Prompt: Find the line holding "and ZEXT extend" in the entries below. Give it again exactly, along with every line after it up to and including the line holding "Completes (.popc t d a) s".

[Material for this exercise — start]

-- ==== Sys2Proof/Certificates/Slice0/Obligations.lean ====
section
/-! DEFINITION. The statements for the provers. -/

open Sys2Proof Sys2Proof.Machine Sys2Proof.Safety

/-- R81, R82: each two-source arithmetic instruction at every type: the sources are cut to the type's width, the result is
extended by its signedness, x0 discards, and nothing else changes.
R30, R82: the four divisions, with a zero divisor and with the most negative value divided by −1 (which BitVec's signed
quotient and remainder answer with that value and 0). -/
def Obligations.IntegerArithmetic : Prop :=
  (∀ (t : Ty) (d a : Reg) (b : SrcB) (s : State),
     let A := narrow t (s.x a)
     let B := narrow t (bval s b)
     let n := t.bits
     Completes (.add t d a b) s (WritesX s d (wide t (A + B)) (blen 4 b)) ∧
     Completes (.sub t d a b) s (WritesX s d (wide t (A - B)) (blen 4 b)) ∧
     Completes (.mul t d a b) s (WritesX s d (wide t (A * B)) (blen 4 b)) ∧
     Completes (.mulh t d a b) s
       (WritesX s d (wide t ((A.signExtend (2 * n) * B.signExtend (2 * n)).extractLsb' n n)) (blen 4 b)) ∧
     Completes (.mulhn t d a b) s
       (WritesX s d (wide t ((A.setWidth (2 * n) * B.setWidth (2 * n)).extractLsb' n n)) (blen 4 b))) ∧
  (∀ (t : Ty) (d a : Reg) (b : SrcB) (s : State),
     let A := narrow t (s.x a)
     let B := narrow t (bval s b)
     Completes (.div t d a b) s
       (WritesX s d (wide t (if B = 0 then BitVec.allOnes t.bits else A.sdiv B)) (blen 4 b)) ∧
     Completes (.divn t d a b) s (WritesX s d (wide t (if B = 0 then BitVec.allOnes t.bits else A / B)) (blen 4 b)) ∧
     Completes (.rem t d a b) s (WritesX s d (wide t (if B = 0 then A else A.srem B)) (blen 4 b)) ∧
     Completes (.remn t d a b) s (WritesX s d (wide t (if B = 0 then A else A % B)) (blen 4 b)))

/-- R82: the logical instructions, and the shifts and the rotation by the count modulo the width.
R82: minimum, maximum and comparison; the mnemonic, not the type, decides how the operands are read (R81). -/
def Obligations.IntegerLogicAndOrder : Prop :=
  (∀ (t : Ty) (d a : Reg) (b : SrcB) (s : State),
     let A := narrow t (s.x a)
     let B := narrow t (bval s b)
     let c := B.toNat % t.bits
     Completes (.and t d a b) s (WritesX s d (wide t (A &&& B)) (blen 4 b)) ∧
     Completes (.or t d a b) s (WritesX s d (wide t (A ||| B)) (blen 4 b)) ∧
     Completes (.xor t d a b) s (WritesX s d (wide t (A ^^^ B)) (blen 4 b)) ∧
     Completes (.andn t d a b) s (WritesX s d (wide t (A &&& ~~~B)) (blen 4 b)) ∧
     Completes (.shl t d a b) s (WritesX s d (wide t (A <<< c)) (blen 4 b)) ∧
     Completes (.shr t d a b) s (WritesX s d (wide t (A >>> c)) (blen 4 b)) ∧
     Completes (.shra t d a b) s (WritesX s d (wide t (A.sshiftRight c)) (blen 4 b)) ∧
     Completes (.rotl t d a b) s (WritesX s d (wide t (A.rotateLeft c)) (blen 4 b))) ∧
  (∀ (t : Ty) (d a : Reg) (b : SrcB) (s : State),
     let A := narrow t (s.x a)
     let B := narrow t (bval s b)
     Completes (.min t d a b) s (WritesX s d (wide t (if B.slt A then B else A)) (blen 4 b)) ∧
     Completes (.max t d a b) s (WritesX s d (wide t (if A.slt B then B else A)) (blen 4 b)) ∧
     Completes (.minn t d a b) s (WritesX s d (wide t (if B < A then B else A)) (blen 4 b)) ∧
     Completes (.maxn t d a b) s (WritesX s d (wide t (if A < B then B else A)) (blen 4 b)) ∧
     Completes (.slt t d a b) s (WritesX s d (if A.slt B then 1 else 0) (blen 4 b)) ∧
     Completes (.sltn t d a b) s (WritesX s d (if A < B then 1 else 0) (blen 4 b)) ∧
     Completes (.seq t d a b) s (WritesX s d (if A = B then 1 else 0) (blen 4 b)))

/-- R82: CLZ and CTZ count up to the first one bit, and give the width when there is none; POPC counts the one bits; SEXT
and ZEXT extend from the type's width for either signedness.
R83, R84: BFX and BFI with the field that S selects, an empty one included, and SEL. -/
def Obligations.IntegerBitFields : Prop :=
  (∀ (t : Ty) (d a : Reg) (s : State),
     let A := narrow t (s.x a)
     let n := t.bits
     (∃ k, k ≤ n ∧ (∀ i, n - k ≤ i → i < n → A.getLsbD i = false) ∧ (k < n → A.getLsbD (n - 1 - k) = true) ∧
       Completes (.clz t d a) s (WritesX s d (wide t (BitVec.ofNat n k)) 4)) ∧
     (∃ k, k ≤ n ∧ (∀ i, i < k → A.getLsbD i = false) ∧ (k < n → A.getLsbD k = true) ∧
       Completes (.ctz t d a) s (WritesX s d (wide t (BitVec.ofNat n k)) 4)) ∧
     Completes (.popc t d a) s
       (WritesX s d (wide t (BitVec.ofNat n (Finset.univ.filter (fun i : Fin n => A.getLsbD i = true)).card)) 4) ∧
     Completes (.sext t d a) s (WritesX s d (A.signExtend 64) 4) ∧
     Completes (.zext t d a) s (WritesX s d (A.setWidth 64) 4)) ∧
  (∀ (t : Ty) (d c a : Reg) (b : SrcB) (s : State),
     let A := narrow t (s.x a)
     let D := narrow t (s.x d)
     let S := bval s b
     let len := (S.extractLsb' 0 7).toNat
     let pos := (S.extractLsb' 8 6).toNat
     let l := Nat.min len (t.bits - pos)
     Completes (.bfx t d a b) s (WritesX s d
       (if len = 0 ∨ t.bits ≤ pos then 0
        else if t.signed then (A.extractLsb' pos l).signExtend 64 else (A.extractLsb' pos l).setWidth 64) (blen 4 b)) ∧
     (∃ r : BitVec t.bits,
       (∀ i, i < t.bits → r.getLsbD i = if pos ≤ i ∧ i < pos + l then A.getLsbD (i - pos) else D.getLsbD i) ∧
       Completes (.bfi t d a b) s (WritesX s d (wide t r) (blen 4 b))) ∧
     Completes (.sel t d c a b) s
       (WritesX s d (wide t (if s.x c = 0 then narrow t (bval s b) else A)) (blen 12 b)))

[Material for this exercise — finish]

Expected answer:
and ZEXT extend from the type's width for either signedness.
R83, R84: BFX and BFI with the field that S selects, an empty one included, and SEL. -/
def Obligations.IntegerBitFields : Prop :=
  (∀ (t : Ty) (d a : Reg) (s : State),
     let A := narrow t (s.x a)
     let n := t.bits
     (∃ k, k ≤ n ∧ (∀ i, n - k ≤ i → i < n → A.getLsbD i = false) ∧ (k < n → A.getLsbD (n - 1 - k) = true) ∧
       Completes (.clz t d a) s (WritesX s d (wide t (BitVec.ofNat n k)) 4)) ∧
     (∃ k, k ≤ n ∧ (∀ i, i < k → A.getLsbD i = false) ∧ (k < n → A.getLsbD k = true) ∧
       Completes (.ctz t d a) s (WritesX s d (wide t (BitVec.ofNat n k)) 4)) ∧
     Completes (.popc t d a) s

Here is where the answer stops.